(RECORDS FOR THE EXERCISE Opens)

theorem stepHeld_normResult (b : Bytes) (s : State) : stepHeld s (normResult b s) := by
  unfold normResult
  extract_lets h vs kappa clean below s1 forge s2
  clear_value kappa clean below
  have h1 : stepHeld s s1 := stepHeld_ite (stepHeld_raise ..) (stepHeld_of_eq rfl)
  have h2 : stepHeld s s2 := stepHeld_trans h1 (stepHeld_forge ..)
  exact stepHeld_ite h2 (stepHeld_ite (stepHeld_trans h2 (stepHeld_latchPair ..))
    (stepHeld_trans h2 (stepHeld_trans (stepHeld_holdStep ..) (stepHeld_forgeFault ..))))

end Sys2Proof.Machine
end

section
namespace Sys2Proof.Machine
open Sys2Proof
variable {s : State} {nm : OpName} {o : Op} {g : Grp} {c : Cell} {j : Nat}

/-! ### CHUNK_BOLT -/

/-- What the bolt of a cell does once nothing holds it back. -/
def cellBolts (g : Grp) (nm : OpName) (o : Op) (j : Nat) (c : Cell) (s : State) : State :=
  let h := hdrOf c.out
  let a := boltModes c.out c.outMask (tallyChunk c.out c.outMask c.outExcluded
    (modCell nm j (fun c => { c with bolted := true }) s))
  let d := match cellParent g o.n j with
    | some p => boltSent p.1 h a
    | none => a
  let e := (o.arrived.filter (fun x => x.added.contains j)).foldl (cackInput g o.n j) d
  let f := if isRoot g o.n j = true then rootDeliver g nm c (c.outMask.foldl (closeEntry nm g h c.outExcluded) e) else e
  tensorDigest nm (modOp nm (pruneInputs g) f)

section
variable (ho : findOp s nm = some o) (hg : grpOf s nm.group = some g) (hc : o.cell j = some c)
include ho hg hc

theorem boltCell_of_unsettled (h : cellSettled o c = false) : boltCell nm j s = s := by
  simp only [boltCell, ho, hg, hc, h, Bool.not_false, if_true]

theorem boltCell_of_no_quorum (h : cellSettled o c = true) (hr : isRoot g o.n j = true)
    (hq : quorumHolds g.members.length c.outExcluded ((s.charter.map (fun c => c.quorum)).getD 0) = false) :
    boltCell nm j s = failGroup nm 1 (some (cellFail g o.n j c.outExcluded 1)) none s := by
  simp only [boltCell, ho, hg, hc, h, hr, hq, Bool.not_true, Bool.not_false, Bool.and_self, Bool.false_eq_true, if_true, if_false]

theorem boltCell_of_quorum (h : cellSettled o c = true) (hr : isRoot g o.n j = false ∨
    quorumHolds g.members.length c.outExcluded ((s.charter.map (fun c => c.quorum)).getD 0) = true) :
    boltCell nm j s = if shadowPassed s g o c = true then cellBolts g nm o j c s else s := by
  have hno : ¬ (isRoot g o.n j &&
      !quorumHolds g.members.length c.outExcluded ((s.charter.map (fun c => c.quorum)).getD 0)) = true := by
    rcases hr with hr | hr <;> simp [hr]
  simp only [boltCell, ho, hg, hc, h, Bool.not_true, Bool.false_eq_true, if_false, if_neg hno]
  cases hp : shadowPassed s g o c
  · rfl
  · simp only [Bool.not_true, Bool.false_eq_true, if_false, if_true, cellBolts]
    cases cellParent g o.n j <;> rfl

end

theorem boltCell_of_no_op (h : findOp s nm = none) (j : Nat) : boltCell nm j s = s := by
  simp only [boltCell, h]

theorem boltCell_of_no_cell (ho : findOp s nm = some o) (hc : o.cell j = none) : boltCell nm j s = s := by
  rw [boltCell, ho]
  cases grpOf s nm.group <;> simp only [hc]

/-- The parts of the bolt of a cell below the root after its tallies. -/
theorem boltQuiet_cellBolts (hr : isRoot g o.n j = false) : ∃ d, boltQuiet (tallyChunk c.out c.outMask c.outExcluded
    (modCell nm j (fun c => { c with bolted := true }) s)) d ∧ boltQuiet (modOp nm (pruneInputs g) d) (cellBolts g nm o j c s) := by
  simp only [cellBolts, hr, Bool.false_eq_true, if_false]
  refine ⟨_, ?_, boltQuiet_tensorDigest ..⟩
  refine boltQuiet_trans ?_ (boltQuiet_foldl (boltQuiet_cackInput g o.n j) _ _)
  split
  · exact boltQuiet_trans (boltQuiet_boltModes ..) (boltQuiet_boltSent ..)
  · exact boltQuiet_boltModes ..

(RECORDS FOR THE EXERCISE Closes)

▶ _INSTRUCTIONS FOR THE TASK_
Could you set down, exactly as written, the lines above between the one holding "theorem boltCell_of_no_quorum (h" and the one holding "simp only [boltCell, h]", inclusive, and nothing more?

▶ _WRITTEN SOLUTION_
theorem boltCell_of_no_quorum (h : cellSettled o c = true) (hr : isRoot g o.n j = true)
    (hq : quorumHolds g.members.length c.outExcluded ((s.charter.map (fun c => c.quorum)).getD 0) = false) :
    boltCell nm j s = failGroup nm 1 (some (cellFail g o.n j c.outExcluded 1)) none s := by
  simp only [boltCell, ho, hg, hc, h, hr, hq, Bool.not_true, Bool.not_false, Bool.and_self, Bool.false_eq_true, if_true, if_false]

theorem boltCell_of_quorum (h : cellSettled o c = true) (hr : isRoot g o.n j = false ∨
    quorumHolds g.members.length c.outExcluded ((s.charter.map (fun c => c.quorum)).getD 0) = true) :
    boltCell nm j s = if shadowPassed s g o c = true then cellBolts g nm o j c s else s := by
  have hno : ¬ (isRoot g o.n j &&
      !quorumHolds g.members.length c.outExcluded ((s.charter.map (fun c => c.quorum)).getD 0)) = true := by
    rcases hr with hr | hr <;> simp [hr]
  simp only [boltCell, ho, hg, hc, h, Bool.not_true, Bool.false_eq_true, if_false, if_neg hno]
  cases hp : shadowPassed s g o c
  · rfl
  · simp only [Bool.not_true, Bool.false_eq_true, if_false, if_true, cellBolts]
    cases cellParent g o.n j <;> rfl

end

theorem boltCell_of_no_op (h : findOp s nm = none) (j : Nat) : boltCell nm j s = s := by
  simp only [boltCell, h]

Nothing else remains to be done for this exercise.